▶ Your assignment
Every line of the records below that holds the word "relEvents" belongs in the answer.

▶ Provided entries
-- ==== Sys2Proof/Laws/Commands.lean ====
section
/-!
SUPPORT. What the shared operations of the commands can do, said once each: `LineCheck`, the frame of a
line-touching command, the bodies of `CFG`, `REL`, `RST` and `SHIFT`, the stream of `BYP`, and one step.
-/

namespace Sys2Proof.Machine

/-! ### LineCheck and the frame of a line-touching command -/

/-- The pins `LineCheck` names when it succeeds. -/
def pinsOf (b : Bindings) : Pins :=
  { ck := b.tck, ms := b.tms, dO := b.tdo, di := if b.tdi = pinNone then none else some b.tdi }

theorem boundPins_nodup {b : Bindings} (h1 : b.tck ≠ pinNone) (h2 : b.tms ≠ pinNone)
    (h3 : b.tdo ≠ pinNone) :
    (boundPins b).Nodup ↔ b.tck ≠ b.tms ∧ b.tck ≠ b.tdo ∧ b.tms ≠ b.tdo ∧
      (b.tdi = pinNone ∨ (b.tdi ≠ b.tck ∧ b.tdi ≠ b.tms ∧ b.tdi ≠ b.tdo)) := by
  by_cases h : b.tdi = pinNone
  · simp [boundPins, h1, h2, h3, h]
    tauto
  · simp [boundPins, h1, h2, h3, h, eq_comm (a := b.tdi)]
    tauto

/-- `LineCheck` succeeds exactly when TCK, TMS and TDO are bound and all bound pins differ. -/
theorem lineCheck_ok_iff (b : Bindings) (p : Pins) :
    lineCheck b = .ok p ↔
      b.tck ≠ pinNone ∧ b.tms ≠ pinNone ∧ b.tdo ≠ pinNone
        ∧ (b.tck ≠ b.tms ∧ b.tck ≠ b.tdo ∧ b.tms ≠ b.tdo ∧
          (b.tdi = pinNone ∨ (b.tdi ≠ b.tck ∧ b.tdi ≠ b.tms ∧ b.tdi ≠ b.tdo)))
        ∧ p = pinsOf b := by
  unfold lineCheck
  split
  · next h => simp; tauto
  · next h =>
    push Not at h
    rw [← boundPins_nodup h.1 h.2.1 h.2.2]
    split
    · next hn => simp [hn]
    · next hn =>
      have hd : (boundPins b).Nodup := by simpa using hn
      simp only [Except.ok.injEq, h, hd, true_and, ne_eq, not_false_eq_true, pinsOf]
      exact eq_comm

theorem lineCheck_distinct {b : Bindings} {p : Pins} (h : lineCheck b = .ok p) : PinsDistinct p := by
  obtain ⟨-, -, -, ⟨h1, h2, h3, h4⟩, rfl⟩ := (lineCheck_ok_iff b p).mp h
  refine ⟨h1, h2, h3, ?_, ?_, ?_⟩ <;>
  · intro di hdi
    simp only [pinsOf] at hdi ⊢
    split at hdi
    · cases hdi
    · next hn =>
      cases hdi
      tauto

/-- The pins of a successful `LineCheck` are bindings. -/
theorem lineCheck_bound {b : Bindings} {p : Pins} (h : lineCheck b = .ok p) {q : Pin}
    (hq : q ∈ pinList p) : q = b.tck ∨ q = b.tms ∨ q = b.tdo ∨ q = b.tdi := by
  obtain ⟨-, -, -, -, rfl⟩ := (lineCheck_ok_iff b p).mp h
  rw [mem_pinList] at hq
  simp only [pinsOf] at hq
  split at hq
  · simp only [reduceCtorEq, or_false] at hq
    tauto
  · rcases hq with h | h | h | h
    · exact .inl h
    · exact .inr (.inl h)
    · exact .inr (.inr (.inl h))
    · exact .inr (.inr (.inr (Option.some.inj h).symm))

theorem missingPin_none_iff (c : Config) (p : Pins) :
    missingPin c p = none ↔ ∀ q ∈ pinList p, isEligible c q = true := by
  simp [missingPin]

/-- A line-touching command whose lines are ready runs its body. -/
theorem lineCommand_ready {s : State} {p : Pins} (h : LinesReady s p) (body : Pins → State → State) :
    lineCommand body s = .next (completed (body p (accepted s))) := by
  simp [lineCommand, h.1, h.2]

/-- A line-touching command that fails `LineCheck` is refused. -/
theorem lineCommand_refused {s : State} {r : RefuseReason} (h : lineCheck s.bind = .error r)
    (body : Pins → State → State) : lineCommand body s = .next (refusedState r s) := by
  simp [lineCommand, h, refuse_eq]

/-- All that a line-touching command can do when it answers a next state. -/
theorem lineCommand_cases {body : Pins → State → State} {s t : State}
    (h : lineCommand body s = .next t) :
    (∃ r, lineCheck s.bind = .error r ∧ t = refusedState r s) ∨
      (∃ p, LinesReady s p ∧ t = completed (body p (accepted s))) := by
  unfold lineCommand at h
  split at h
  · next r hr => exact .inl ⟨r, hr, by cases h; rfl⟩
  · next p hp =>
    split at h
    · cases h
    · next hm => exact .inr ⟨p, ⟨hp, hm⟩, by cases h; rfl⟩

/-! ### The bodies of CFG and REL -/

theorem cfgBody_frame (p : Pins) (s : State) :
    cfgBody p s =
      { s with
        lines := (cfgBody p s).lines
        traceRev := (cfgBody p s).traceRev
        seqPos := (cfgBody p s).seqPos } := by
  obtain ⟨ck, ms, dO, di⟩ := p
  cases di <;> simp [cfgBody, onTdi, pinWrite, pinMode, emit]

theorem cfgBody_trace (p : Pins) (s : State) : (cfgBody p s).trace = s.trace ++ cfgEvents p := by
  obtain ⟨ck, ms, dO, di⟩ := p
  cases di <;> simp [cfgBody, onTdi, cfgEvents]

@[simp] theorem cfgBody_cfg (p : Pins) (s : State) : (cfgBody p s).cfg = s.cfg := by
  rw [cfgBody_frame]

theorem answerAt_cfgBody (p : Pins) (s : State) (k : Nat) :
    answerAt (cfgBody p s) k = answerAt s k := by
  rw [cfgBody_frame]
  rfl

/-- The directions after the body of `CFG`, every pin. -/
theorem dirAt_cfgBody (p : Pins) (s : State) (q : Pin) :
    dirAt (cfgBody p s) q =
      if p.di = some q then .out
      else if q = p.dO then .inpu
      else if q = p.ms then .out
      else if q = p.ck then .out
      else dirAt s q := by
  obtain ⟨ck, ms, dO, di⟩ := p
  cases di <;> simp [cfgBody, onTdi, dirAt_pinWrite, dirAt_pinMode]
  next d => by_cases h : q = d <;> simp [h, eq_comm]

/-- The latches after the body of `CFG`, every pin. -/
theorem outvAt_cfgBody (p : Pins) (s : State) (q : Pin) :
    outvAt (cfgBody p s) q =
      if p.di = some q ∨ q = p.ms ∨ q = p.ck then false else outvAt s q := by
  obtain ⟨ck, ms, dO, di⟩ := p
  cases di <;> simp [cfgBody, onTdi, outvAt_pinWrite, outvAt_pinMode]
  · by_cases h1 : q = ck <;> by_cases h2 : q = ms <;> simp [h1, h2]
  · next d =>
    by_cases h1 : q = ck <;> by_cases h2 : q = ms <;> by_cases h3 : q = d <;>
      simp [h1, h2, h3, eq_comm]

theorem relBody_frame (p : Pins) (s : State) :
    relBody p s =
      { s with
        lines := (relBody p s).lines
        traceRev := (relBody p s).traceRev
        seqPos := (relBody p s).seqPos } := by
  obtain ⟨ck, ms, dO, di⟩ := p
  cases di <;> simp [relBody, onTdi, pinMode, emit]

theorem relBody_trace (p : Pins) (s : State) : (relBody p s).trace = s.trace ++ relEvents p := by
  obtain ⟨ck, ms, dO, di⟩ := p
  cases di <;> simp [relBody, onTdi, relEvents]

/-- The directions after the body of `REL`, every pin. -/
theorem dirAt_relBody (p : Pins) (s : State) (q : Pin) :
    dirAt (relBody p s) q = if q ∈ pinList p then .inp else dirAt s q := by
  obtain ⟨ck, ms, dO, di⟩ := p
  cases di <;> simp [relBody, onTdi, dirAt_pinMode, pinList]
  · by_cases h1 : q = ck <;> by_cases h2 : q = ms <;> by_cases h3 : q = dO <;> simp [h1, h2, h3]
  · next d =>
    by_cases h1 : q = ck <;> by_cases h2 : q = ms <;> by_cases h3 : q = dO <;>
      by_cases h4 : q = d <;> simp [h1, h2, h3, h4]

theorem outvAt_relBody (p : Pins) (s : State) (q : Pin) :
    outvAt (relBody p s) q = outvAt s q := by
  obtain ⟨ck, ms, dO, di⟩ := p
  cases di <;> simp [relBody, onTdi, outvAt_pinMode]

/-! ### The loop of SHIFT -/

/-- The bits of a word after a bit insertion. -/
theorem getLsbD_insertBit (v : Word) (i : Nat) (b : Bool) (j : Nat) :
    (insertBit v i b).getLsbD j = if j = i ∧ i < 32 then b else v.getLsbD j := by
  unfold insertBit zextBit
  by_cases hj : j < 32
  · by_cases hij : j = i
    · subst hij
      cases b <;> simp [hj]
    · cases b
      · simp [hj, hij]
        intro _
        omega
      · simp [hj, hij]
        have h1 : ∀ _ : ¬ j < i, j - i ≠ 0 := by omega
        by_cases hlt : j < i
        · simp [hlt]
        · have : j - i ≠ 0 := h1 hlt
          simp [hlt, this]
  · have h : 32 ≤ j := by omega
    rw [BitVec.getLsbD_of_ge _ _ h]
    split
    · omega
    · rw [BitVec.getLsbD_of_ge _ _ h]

---

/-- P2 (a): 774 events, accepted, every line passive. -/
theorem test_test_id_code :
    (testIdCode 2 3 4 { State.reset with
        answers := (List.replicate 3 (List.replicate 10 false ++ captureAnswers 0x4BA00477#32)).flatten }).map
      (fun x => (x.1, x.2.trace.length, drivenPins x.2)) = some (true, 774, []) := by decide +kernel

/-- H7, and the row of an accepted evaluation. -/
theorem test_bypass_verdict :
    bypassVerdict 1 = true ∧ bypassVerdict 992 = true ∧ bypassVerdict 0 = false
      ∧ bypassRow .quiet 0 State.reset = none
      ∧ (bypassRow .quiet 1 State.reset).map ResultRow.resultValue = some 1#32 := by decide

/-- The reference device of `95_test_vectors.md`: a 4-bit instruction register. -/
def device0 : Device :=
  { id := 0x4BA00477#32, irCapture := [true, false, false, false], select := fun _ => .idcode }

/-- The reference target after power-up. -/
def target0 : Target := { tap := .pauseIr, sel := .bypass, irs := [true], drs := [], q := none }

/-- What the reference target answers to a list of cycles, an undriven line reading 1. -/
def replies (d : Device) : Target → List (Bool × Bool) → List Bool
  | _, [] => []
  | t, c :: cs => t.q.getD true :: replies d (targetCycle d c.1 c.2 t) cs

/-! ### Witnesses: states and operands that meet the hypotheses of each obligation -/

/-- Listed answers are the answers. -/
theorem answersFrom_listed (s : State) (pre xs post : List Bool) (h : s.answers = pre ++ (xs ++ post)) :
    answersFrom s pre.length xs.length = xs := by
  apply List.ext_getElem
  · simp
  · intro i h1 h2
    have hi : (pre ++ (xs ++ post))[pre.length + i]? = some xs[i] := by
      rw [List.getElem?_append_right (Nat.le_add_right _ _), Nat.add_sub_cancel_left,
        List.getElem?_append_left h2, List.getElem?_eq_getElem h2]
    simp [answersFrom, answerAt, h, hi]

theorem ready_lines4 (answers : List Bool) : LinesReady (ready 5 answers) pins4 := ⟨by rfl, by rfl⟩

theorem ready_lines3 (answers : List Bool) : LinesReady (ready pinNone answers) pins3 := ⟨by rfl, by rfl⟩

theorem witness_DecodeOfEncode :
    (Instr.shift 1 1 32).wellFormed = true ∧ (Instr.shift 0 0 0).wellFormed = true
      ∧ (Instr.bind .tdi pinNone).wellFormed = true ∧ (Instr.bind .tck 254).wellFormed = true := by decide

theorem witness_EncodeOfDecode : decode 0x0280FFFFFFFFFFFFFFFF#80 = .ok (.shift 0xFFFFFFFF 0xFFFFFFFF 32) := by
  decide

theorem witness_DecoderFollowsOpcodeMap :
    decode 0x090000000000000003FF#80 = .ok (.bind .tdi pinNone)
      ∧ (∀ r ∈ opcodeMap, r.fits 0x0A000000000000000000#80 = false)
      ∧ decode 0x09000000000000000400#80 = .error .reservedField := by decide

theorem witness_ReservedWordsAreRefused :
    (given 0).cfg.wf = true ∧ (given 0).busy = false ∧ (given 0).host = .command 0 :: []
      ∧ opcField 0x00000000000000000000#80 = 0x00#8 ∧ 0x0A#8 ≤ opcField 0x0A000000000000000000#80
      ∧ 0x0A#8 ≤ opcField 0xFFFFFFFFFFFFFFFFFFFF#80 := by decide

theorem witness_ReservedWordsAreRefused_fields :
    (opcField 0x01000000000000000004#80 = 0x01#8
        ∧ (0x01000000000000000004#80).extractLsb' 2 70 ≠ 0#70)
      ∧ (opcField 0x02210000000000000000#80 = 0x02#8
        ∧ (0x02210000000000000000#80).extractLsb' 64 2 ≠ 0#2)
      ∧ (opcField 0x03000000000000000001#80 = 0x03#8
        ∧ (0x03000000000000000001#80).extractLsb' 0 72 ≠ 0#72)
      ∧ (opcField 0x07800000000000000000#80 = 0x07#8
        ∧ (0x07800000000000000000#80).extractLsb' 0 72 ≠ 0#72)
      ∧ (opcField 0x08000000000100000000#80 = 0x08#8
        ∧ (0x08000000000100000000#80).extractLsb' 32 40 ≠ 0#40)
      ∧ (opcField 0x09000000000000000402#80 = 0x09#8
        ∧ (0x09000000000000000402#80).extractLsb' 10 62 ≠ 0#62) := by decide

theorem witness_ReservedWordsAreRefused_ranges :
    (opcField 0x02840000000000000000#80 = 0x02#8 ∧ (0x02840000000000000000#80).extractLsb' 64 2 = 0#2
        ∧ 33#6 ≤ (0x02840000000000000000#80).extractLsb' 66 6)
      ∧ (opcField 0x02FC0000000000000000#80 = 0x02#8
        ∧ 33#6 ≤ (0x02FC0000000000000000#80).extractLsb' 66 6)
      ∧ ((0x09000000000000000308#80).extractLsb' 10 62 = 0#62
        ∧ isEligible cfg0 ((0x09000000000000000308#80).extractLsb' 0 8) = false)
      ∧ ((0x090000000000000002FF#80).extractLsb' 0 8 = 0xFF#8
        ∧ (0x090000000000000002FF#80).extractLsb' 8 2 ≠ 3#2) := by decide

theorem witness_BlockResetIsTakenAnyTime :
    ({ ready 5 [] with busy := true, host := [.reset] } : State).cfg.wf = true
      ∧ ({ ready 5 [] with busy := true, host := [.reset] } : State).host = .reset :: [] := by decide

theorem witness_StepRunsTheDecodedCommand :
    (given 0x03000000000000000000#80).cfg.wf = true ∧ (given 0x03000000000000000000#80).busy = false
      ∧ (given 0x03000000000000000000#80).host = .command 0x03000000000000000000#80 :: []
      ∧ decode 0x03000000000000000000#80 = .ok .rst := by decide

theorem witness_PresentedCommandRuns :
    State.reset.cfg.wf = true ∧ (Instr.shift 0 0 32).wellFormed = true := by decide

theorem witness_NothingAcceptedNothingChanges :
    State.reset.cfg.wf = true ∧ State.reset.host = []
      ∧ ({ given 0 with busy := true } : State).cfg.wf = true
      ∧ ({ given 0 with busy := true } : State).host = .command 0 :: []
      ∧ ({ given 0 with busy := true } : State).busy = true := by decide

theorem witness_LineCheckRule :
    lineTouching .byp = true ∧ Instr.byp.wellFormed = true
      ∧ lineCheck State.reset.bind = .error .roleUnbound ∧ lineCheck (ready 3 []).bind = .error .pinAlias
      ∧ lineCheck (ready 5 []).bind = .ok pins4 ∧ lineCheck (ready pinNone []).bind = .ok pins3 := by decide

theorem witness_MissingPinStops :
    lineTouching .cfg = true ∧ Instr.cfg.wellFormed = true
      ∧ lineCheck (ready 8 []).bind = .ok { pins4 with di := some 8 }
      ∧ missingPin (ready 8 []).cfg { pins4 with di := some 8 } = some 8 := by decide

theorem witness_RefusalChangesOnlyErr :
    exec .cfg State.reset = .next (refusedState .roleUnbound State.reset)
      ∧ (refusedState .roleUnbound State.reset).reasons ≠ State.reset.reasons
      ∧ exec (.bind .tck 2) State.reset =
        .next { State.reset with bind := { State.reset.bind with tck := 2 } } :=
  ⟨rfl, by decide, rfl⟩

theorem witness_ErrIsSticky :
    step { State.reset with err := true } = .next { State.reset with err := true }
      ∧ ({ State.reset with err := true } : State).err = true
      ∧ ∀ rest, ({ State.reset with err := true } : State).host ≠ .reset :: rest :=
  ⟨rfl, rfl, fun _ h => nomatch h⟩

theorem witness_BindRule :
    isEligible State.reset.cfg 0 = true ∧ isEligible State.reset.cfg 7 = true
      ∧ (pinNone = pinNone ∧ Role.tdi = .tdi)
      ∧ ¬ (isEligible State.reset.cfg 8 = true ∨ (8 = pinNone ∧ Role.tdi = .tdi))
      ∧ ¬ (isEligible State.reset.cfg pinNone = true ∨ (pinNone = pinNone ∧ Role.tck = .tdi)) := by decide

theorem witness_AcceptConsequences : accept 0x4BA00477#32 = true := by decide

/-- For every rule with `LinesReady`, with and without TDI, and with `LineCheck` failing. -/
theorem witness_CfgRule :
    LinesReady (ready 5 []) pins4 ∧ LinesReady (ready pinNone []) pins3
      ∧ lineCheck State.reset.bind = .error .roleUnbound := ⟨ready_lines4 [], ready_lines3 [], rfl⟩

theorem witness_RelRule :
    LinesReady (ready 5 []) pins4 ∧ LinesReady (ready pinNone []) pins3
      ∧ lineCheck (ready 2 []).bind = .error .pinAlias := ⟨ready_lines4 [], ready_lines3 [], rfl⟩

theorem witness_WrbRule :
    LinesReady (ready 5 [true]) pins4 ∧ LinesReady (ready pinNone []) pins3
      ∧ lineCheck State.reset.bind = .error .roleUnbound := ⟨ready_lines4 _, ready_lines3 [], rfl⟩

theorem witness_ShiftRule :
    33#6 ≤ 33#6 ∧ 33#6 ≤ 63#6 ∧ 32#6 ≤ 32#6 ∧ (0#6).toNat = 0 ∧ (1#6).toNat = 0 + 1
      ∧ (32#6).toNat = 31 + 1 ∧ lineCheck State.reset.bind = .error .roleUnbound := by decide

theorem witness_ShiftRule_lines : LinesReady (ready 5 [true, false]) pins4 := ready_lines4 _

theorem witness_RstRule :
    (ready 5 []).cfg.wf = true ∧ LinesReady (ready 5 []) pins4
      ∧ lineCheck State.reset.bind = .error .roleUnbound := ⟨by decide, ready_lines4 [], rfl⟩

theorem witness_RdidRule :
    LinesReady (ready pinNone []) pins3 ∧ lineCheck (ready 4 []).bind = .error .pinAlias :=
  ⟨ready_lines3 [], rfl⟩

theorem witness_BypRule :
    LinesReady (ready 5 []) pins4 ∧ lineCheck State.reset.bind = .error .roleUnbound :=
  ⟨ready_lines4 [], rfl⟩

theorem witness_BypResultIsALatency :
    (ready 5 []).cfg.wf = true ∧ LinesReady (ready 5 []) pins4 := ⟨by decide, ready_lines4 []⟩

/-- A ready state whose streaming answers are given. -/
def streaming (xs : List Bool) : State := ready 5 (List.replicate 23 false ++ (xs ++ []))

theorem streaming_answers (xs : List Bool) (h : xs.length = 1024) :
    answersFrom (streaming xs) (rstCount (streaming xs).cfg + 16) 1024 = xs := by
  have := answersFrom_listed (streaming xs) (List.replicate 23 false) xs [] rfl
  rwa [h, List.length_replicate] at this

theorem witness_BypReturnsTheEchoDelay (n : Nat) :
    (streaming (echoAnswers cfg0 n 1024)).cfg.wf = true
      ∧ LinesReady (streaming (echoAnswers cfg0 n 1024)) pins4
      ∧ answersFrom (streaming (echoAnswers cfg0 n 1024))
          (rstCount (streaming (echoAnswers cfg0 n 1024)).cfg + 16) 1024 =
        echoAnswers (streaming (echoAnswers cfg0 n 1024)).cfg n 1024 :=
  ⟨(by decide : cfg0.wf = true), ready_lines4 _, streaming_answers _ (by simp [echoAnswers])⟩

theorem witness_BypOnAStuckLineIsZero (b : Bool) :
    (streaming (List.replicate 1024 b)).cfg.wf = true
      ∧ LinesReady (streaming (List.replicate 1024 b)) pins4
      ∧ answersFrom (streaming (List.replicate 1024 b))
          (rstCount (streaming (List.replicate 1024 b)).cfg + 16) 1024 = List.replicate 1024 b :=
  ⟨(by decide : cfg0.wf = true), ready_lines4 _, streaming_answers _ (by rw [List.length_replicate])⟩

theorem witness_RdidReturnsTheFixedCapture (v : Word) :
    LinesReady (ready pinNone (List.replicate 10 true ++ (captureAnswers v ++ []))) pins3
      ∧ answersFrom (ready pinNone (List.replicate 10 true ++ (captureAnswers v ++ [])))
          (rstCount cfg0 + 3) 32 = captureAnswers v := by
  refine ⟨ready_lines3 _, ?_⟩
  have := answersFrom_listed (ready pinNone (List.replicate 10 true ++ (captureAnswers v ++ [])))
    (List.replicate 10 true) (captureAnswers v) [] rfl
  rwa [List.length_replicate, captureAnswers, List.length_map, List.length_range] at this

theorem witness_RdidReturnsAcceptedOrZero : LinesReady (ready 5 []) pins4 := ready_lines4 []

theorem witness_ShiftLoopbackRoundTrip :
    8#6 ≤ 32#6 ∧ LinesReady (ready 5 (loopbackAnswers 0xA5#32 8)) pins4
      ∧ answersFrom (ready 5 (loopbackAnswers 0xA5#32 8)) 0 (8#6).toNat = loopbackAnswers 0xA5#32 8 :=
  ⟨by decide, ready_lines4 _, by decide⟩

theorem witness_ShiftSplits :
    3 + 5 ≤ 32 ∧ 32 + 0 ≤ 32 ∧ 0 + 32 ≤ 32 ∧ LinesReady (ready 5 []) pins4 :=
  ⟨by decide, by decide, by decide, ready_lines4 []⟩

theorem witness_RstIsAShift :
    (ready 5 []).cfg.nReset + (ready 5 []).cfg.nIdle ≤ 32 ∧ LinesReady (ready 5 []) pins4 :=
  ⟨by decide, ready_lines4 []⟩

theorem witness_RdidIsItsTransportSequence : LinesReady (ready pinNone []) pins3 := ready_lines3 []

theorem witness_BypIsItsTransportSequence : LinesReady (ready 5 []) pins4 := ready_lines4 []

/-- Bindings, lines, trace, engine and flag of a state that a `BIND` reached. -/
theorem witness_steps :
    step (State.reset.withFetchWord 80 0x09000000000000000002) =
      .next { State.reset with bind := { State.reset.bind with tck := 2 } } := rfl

▶ Task response
theorem relBody_trace (p : Pins) (s : State) : (relBody p s).trace = s.trace ++ relEvents p := by
  cases di <;> simp [relBody, onTdi, relEvents]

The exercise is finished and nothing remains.